Given that these roles describe our different connections with social networks, it is important to consider the people that a person with a chronic illness may have around them in their life. What sorts of relationships do they have with the people that are around them? The presence of people who can provide support to someone with a chronic illness is another factor that influences the lived experience of someone’s life (Swallow & Jacoby, 2001). It is important to consider what support and care is available to people with a chronic illness, but also to consider what is expected of them.


Carers of people with a chronic illness may need support as well. These people bring valuable knowledge and expertise into the lives of people with chronic illnesses, but it is often the psychosocial needs of the carer that come to the fore in allowing the ill person to be adequately cared for. It is important to recognise the needs of carers as well as the needs of the patient (Miller & Timson, 2004; Öhman & Söderberg, 2004).



DIVERSITY


The concept of diversity is useful when thinking about and caring for people with a chronic illness. The idea simply recognises that people are different from one another and have unique needs. People have different ages, genders, religions and cultural backgrounds. Acknowledging diversity means acknowledging the unique features that influence the lived experience of a person. It is useful to acknowledge the differences and to be aware that the healthcare systems that we work within often do not cater for these unique differences between individuals (Drew, 2008).


One of the clearest examples of recognising diversity comes with differences in culture. Culturally competent care involves an awareness of and sensitivity to the differences among people. It involves seeing people not as disadvantaged, but recognising different perspectives and values that may not necessarily be supported in mainstream healthcare systems. Mainstream healthcare systems are based on Western scientific and philosophical ways of thinking, which may not necessarily be reflected in the beliefs and values of other ethnic groups living within the community (Saha et al, 2003).
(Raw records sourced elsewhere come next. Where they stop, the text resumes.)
-- ==== Sys2Proof/Machine/Matrix.lean ====
section
/-! DEFINITION. Matrix operations (R393-R402, R241, R243) and `cvt.pk` (R392). -/

namespace Sys2Proof.Machine

/-! ## Formats and shapes (R393-R395) -/

/-- The element type of a matrix format (R394). -/
def mfmtTy (f : MFmt) : Ty :=
  match f with
  | .bf16 => .bf16
  | .f16 => .f16
  | .e4m3 => .e4m3
  | .e5m2 => .e5m2
  | .i8 => .i8

/-- Element size of a matrix format in bytes (R393). -/
def mfmtSize (f : MFmt) : Nat := if f matches .bf16 | .f16 then 2 else 1

/-- Whether a form takes packed B (R395). -/
def MForm.packed (k : MForm) : Bool := k matches .packedS | .packedDs

/-- Whether a form reads A from memory (R394). -/
def MForm.usesA (k : MForm) : Bool := k matches .dense | .packedS | .packedDs | .gather

/-- Whether a form reads B from memory (R394). -/
def MForm.usesB (k : MForm) : Bool := k matches .dense | .packedS | .packedDs | .chained

/-- Whether a form goes through adapters (R398). -/
def MForm.adapts (k : MForm) : Bool := k matches .gather | .gatherChained

/-- K of an operation (R393). -/
def kdim (form : MForm) (f : MmaF) : Nat := if form.packed then 96 else 64 / mfmtSize f.af

/-- Height of the region, its row and its column offset (R393). -/
def mmaRegion (f : MmaF) : Nat × Nat × Nat := regionAt f.q f.sh

/-- Bytes of A (R393). -/
def aBytesOf (form : MForm) (f : MmaF) : Nat := (mmaRegion f).1 * kdim form f * mfmtSize f.af

/-- Bytes of B (R393). -/
def bBytesOf (form : MForm) (f : MmaF) : Nat := (mmaRegion f).1 * if form.packed then 128 else 64

/-- FMT codes a packed form permits (R395). -/
def packedSet (form : MForm) : List Nat :=
  if form = .packedS then [0x00, 0x01, 0x02, 0x09, 0x0B, 0x0D] else [0x00, 0x04, 0x05, 0x08, 0x0A, 0x0C]

/-! ## Issue (R400) -/

/-- What an instruction gives a matrix operation: form, fields, source slot, windows, operand registers, counts. -/
structure MmaReq where
  form : MForm
  f : MmaF
  sslot : Nat
  hs : Bool
  aw : Bool
  bw : Bool
  a : Reg
  b : Reg
  ids : Reg
  table : Reg
  kb : Nat
  nadp : Nat

/-- The operation an instruction names before its operands are known. -/
def MmaReq.op (r : MmaReq) : MmaK :=
  ⟨r.form, r.f, r.sslot, r.hs, none, none, 0, 0, [], 0, r.kb, r.nadp, [], [], [], false, false, none, []⟩

/-- The operand ranges of a matrix operation (R393, R400). -/
def MmaReq.spans (r : MmaReq) (x : Issue) (act : Lanes) : List Span :=
  let sp (pos : Nat) (w : Bool) (reg : Reg) (n : Nat) : Span :=
    ⟨pos, if w then .cw else .ls, (x.f.reg reg.toNat (lowLane act)).toNat, n, 0, 1, false⟩
  (if r.form.usesA then [sp 2 r.aw r.a (aBytesOf r.form r.f)] else []) ++
    if r.form.usesB then [sp 3 r.bw r.b (bBytesOf r.form r.f)] else []

/-- The checks 2 to 6 of R400, or the plan. -/
def Mach.mmaPlan (m : Mach) (x : Issue) (act : Lanes) (r : MmaReq) : Except Chk EnginePlan :=
  let k := r.op
  let spans := r.spans x act
  let table := (x.f.pair r.table.toNat (lowLane act)).toNat
  match m.slotsChk x act k.slots with
  | .ok =>
    if !(k.slots.all fun n => (m.tokenOf x.tk n).free) then .error (.fail { cause := .accToken, lanes := act })
    else match spans.find? fun s => s.base % 64 ≠ 0 with
      | some s => .error (failAt .align s.pos act s.base)
      | none =>
        if r.form.adapts && table % 32 ≠ 0 then .error (failAt .align 5 act table)
        else match m.spansLocal x spans with
          | some s => .error (failAt .protection s.pos act s.base)
          | none =>
            let place (p : Nat) : Option Place := (spans.find? fun s => s.pos = p).bind fun s =>
              m.lsPlace x.tk x.launch s.spc s.base s.extent
            let base (p : Nat) : Nat := ((spans.find? fun s => s.pos = p).map (·.base)).getD 0
            let ids := if r.form.adapts then (List.range 32).map fun n =>
              if act.getLsbD n then (x.f.reg r.ids.toNat n).toNat % 2 ^ 16 else 0xFFFF else []
            .ok ⟨spans, .co, .mma { k with
              a := place 2, b := place 3, aAddr := base 2, bAddr := base 3
              ids := ids, table := table }, spans.flatMap (m.spanPieces x), false, 0⟩
  | r => .error r

/-- A matrix operation is issued (R400): it queues at the matrix unit. -/
def Mach.mma (m : Mach) (i : Instr) (r : MmaReq) : Mach :=
  m.thenFirstUse r.op.slots (m.engineOp i fun m x act => m.mmaPlan x act r)

/-- `mma` (R396). -/
def execMma (c : Ctl) (f : MmaF) (aw bw : Bool) (a b : Reg) (s : State) : Out :=
  s.on fun m => m.mma (.mma c f aw bw a b) ⟨.dense, f, 0, false, aw, bw, a, b, 0, 0, 0, 0⟩

/-- `mma.c` (R397). -/
def execMmaC (c : Ctl) (f : MmaF) (ch : ChainF) (bw : Bool) (b : Reg) (s : State) : Out :=
  s.on fun m => m.mma (.mmaC c f ch bw b) ⟨.chained, f, ch.sslot.toNat, ch.hs, false, bw, 0, b, 0, 0, 0, 0⟩

/-- `mma.s` (R396). -/
def execMmaS (c : Ctl) (f : MmaF) (aw bw : Bool) (a b : Reg) (s : State) : Out :=
  s.on fun m => m.mma (.mmaS c f aw bw a b) ⟨.packedS, f, 0, false, aw, bw, a, b, 0, 0, 0, 0⟩

/-- `mma.ds` (R396). -/
def execMmaDs (c : Ctl) (f : MmaF) (aw bw : Bool) (a b : Reg) (s : State) : Out :=
  s.on fun m => m.mma (.mmaDs c f aw bw a b) ⟨.packedDs, f, 0, false, aw, bw, a, b, 0, 0, 0, 0⟩

/-- `mma.g` (R399). -/
def execMmaG (c : Ctl) (f : MmaF) (aw : Bool) (a e y : Reg) (kb nadp : BitVec 16) (s : State) : Out :=
  s.on fun m => m.mma (.mmaG c f aw a e y kb nadp)
    ⟨.gather, f, 0, false, aw, false, a, 0, e, y, kb.toNat, nadp.toNat + 1⟩

/-- `mma.gc` (R399). -/
def execMmaGc (c : Ctl) (f : MmaF) (ch : ChainF) (e y : Reg) (nb nadp : BitVec 16) (s : State) : Out :=
  s.on fun m => m.mma (.mmaGc c f ch e y nb nadp)
    ⟨.gatherChained, f, ch.sslot.toNat, ch.hs, false, false, 0, 0, e, y, nb.toNat, nadp.toNat + 1⟩

/-! ## Reading operands (R398, R401) -/

/-- The two block positions of column j of packed B (R393). -/
def blockPair (bs : List Byte) (j : Nat) : List Byte × List Byte := ((bs.drop (128 * j)).take 64, (bs.drop (128 * j + 64)).take 64)

/-- Logical elements of a block (R234). -/
def blockCount (bs : List Byte) : Nat := ((blockFmt (blockCode bs)).map BlockFmt.count).getD 0

/-- FORMAT conditions of packed B: block address and operand position of each (R236, R393, R395). -/
def packedFaults (form : MForm) (bs : List Byte) (addr cols : Nat) : List (Cause × Nat × Nat) :=
  let ok (n : Nat) : Bool := (packedSet form).contains n
  (List.range cols).flatMap fun j =>
    let (x, y) := blockPair bs j
    match blockFault x ok with
    | some g => [(.format, addr + 128 * j, g)]
    | none =>
      if blockCount x ≠ 48 then []
      else match blockFault y ok with
        | some g => [(.format, addr + 128 * j + 64, g)]
        | none => if blockCode y = 0 || blockCount y = 48 then [] else [(.format, addr + 128 * j + 64, 0)]

/-- What reading bytes of a virtual range for the matrix unit comes to (R401): the bytes and the address of the first poisoned one, or
what holds it back, a page to fill, bytes to ask a peer for, or a fault. -/
inductive UnitRead where
  | ok (bs : List Byte) (bad : Option Nat)
  | ask (pa len : Nat)
  | stall (page : Nat)
  | fault (c : Cause) (addr : Nat)
  | wait
  deriving DecidableEq, Repr

/-- The first of n bytes at a place that is poisoned, as the address it has where the first has address a (R155). -/
def Mach.poisonAt (m : Mach) (p : Place) (n a : Nat) : Option Nat :=
  if m.poisoned p n then ((List.range n).find? fun i => m.poisoned (p.plus i) 1).map (a + ·) else none

/-- Reads bytes of a virtual range for operation n of a task at the homes, in page order (R399): pages to fill, stores of the core on
their way and earlier operations of the task hold it back (R219); bytes of a peer are those it has answered with (R31). -/
def Mach.unitRead (m : Mach) (core n t asid : Nat) (priv : Bool) (got : List (Nat × List Byte × Bool)) : Nat → Nat → Nat → UnitRead
  | 0, _, _ => .ok [] none
  | fuel + 1, va, len =>
    if len = 0 then .ok [] none
    else match m.translateOn core asid va { priv := priv } with
      | .bad c => .fault c va
      | .stall p => .stall p
      | .ok l =>
        let k := min len (l.size - va % l.size)
        let place : Place := .dev l.pa
        if !m.served n false [place] || m.storeBefore core n [(place, k)] || m.overtakes t (some n) [(place, k)] then .wait
        else
          let here : Option (List Byte × Option Nat) := if place.peer?.isSome then
              (got.find? fun g => g.1 = l.pa && g.2.1.length = k).map fun g => (g.2.1, if g.2.2 then some va else none)
            else some (m.placeRead place k, m.poisonAt place k va)
          match here with
          | none => .ask l.pa k
          | some (bs, bad) => match m.unitRead core n t asid priv got fuel (va + k) (len - k) with
            | .ok rest worse => .ok (bs ++ rest) (bad.or worse)
            | r => r

/-- Reads ranges in turn. -/
def Mach.unitReads (m : Mach) (core n t asid : Nat) (priv : Bool) (got : List (Nat × List Byte × Bool)) :
    List (Nat × Nat) → UnitRead
  | [] => .ok [] none
  | (va, len) :: rest =>
    match m.unitRead core n t asid priv got 3 va len with
    | .ok bs bad => match m.unitReads core n t asid priv got rest with
      | .ok cs worse => .ok (bs ++ cs) (bad.or worse)
      | r => r
    | r => r

/-- An adapter as an operation reads it: nothing to contribute, rank and factor columns with poison, or what stopped it. -/
inductive AdapterRead where
  | ok (rank : Nat) (bs : List Byte) (bad : Option Nat)
  | ask (pa len : Nat)
  | stall (page : Nat)
  | fault (c : Cause) (addr : Nat)
  | wait
  deriving DecidableEq, Repr

/-- The address of an adapter's entry (R398). -/
def MmaK.entryAt (k : MmaK) (id : Nat) : Nat := (k.table + 32 * id) % 2 ^ 64

/-- The factor columns the region of an operation needs of an adapter whose entry has the bytes given (R399). -/
def MmaK.factorCols (k : MmaK) (e : List Byte) : List (Nat × Nat) :=
  let (w, _, c0) := mmaRegion k.f
  let es := mfmtSize k.f.bf
  let rank := byteAt e 24
  if k.form = .gather then
    let kd := kdim k.form k.f
    ((List.range w).filter fun j => c0 + j < rank).map fun j =>
      ((field e 0 8 + (c0 + j) * field e 16 4 + k.kb * kd * es) % 2 ^ 64, kd * es)
  else (List.range w).map fun j => ((field e 8 8 + (k.kb * w + j) * field e 20 4) % 2 ^ 64, rank * es)

/-- Reads adapter `id` of an operation: its entry, then each factor column the region needs (R398, R399, R401). -/
def Mach.readAdapter (m : Mach) (core n t asid : Nat) (priv : Bool) (k : MmaK) (id : Nat) : AdapterRead :=
  let entry := k.entryAt id
  let es := mfmtSize k.f.bf
  if k.nadp ≤ id then .fault .protection entry
  else match m.unitRead core n t asid priv k.got 2 entry 32 with
    | .stall p => .stall p
    | .ask p n => .ask p n
    | .wait => .wait
    | .fault c a => .fault c a
    | .ok e bad =>
      let rank := byteAt e 24
      if 32 < rank || field e 25 7 ≠ 0 then .fault .format entry
      else if rank = 0 then .ok 0 [] bad
      else
        let cols := k.factorCols e
        match cols.find? fun p => p.1 % es ≠ 0 with
        | some p => .fault .align p.1
        | none => match m.unitReads core n t asid priv k.got cols with
          | .stall p => .stall p
          | .ask p n => .ask p n
          | .wait => .wait
          | .fault c a => .fault c a
          | .ok bs worse => .ok rank bs (bad.or worse)

/-- Adapter ids of the rows an operation writes, each once (R398). -/
def MmaK.rowIds (k : MmaK) : List Nat :=
  let (h, r0, _) := mmaRegion k.f
  ((k.ids.drop r0).take h).eraseDups.filter (· ≠ 0xFFFF)

/-- The places of the adapters an operation has yet to read: their entries, and their factor columns (R399). -/
def Mach.adapterSpots (m : Mach) (o : Op) : List Place :=
  match o.kind with
  | .mma k =>
    let asid := ((m.launchOf o.team).map (·.asid)).getD 0
    let at_ (va : Nat) : List Place := match m.translateOn o.core asid va {} with
      | .ok l => [.dev l.pa]
      | _ => []
    if !k.form.adapts || k.read then []
    else k.rowIds.flatMap fun id => (at_ (k.entryAt id)).flatMap fun p =>
      p :: (k.factorCols (m.placeRead p 32)).flatMap fun c => at_ c.1 ++ at_ (c.1 + (c.2 - 1))
  | _ => []

/-- Bytes of A and B an operation reads, each run with its address (R393): a first block of 96 elements leaves the second unread. -/
def MmaK.reads (k : MmaK) (bBs : List Byte) : List (Place × Nat × Nat) :=
  let cols (p : Place) : List (Place × Nat × Nat) := (List.range (mmaRegion k.f).1).flatMap fun j =>
    let at_ (i : Nat) : Place × Nat × Nat := (p.plus (128 * j + 64 * i), 64, k.bAddr + 128 * j + 64 * i)
    if blockCount (blockPair bBs j).1 = 48 then [at_ 0, at_ 1] else [at_ 0]
  (k.a.toList.map fun p => (p, aBytesOf k.form k.f, k.aAddr)) ++
    k.b.toList.flatMap fun p => if k.form.packed then cols p else [(p, bBytesOf k.form k.f, k.bAddr)]

/-- A matrix operation asks a peer for bytes it reads there, once (R31, R399). -/
def Mach.askUnit (m : Mach) (n : Nat) (k : MmaK) (pa len : Nat) : Mach :=
  match (Place.dev pa).peer? with
  | none => m
  | some p => { m.updOp n fun o => { o with kind := .mma { k with asked := some (pa, len) } } with
      peerOut := m.peerOut ++ [PeerMsg.request p n] }

/-- What a matrix operation has asked a peer for has come. -/
def Mach.takeUnit (m : Mach) (n : Nat) (o : Op) (k : MmaK) (pa len : Nat) : Mach :=
  m.updOp n fun x => { x with
    reply := none, replyBad := false
    kind := .mma { k with asked := none, got := k.got ++ [(pa, (List.range len).map fun i => (o.reply.getD []).getD i 0, o.replyBad)] } }

/-- A matrix operation has nothing more to read (R401): its entries go, its flag falls, with the deferred faults given. -/
def Mach.endUnit (m : Mach) (n : Nat) (o : Op) (k : MmaK) (rs : List FaultRec) : Mach :=
  ((m.unlockOp o.core n).updOp n fun o => { o with flag := none, kind := .mma { k with read := true, asked := none } }).dropFlag n o rs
Developing a culturally competent approach means, firstly, developing an understanding of our own beliefs and values; secondly, recognising and accepting the beliefs and practices of people from other cultures and, finally, exploring the differences, looking for ways that will enhance access to and provision of healthcare and minimise barriers (Drew, 2008; Stein-Parbury, 2005). It is important for nurses to be aware of their own culture and how this may influence what they expect of their patients, as well as of themselves as nurses.


Cultural and linguistic factors affect access to and delivery of services (McMurray 2007). People from culturally and linguistically diverse backgrounds may have limited or no ability to speak, read or write in English. They may be reluctant or unable to access services, make a complaint or ask for help, and local models of service provision may be unfamiliar. In addition, people from different cultural backgrounds may have unresolved issues relating to past experiences and trauma.


All aspects of the healthcare system are developed to cater for the needs of the English-speaking majority. Simple things like signs and posters in a range of community languages and the use of interpreters each time they are needed are valuable contributors to culturally diverse care. Culturally competent care is much more than this, however, and looks more deeply at the unique perspectives of all people.


The meaning a person gives to aspects of health and illness is influenced by culture. For example, some groups of people may believe that illness or disability is a form of punishment. Attitudes to disability, mental health, ageing and illness in general are determined by culture and it is important to understand that everybody has a culture. Culture also influences the expectations patients may have about the relationship between themselves and the healthcare professional (Stein-Parbury, 2005). The partnership approach may be very unfamiliar for people who believe that treatment is the responsibility of the healthcare professional and it is inappropriate or disrespectful to question a health professional about aspects of care.


In order to interact effectively with people from different cultural backgrounds nurses need to be aware of their own culturally influenced values (Stein-Parbury, 2005). When nurses are aware how they are influenced by their own culture they then can listen and respond appropriately to their patients’ cultural viewpoints in an environment of trust and respect. This requires nurses to appreciate multiple perspectives on health and to think outside the biomedical orientation of healthcare.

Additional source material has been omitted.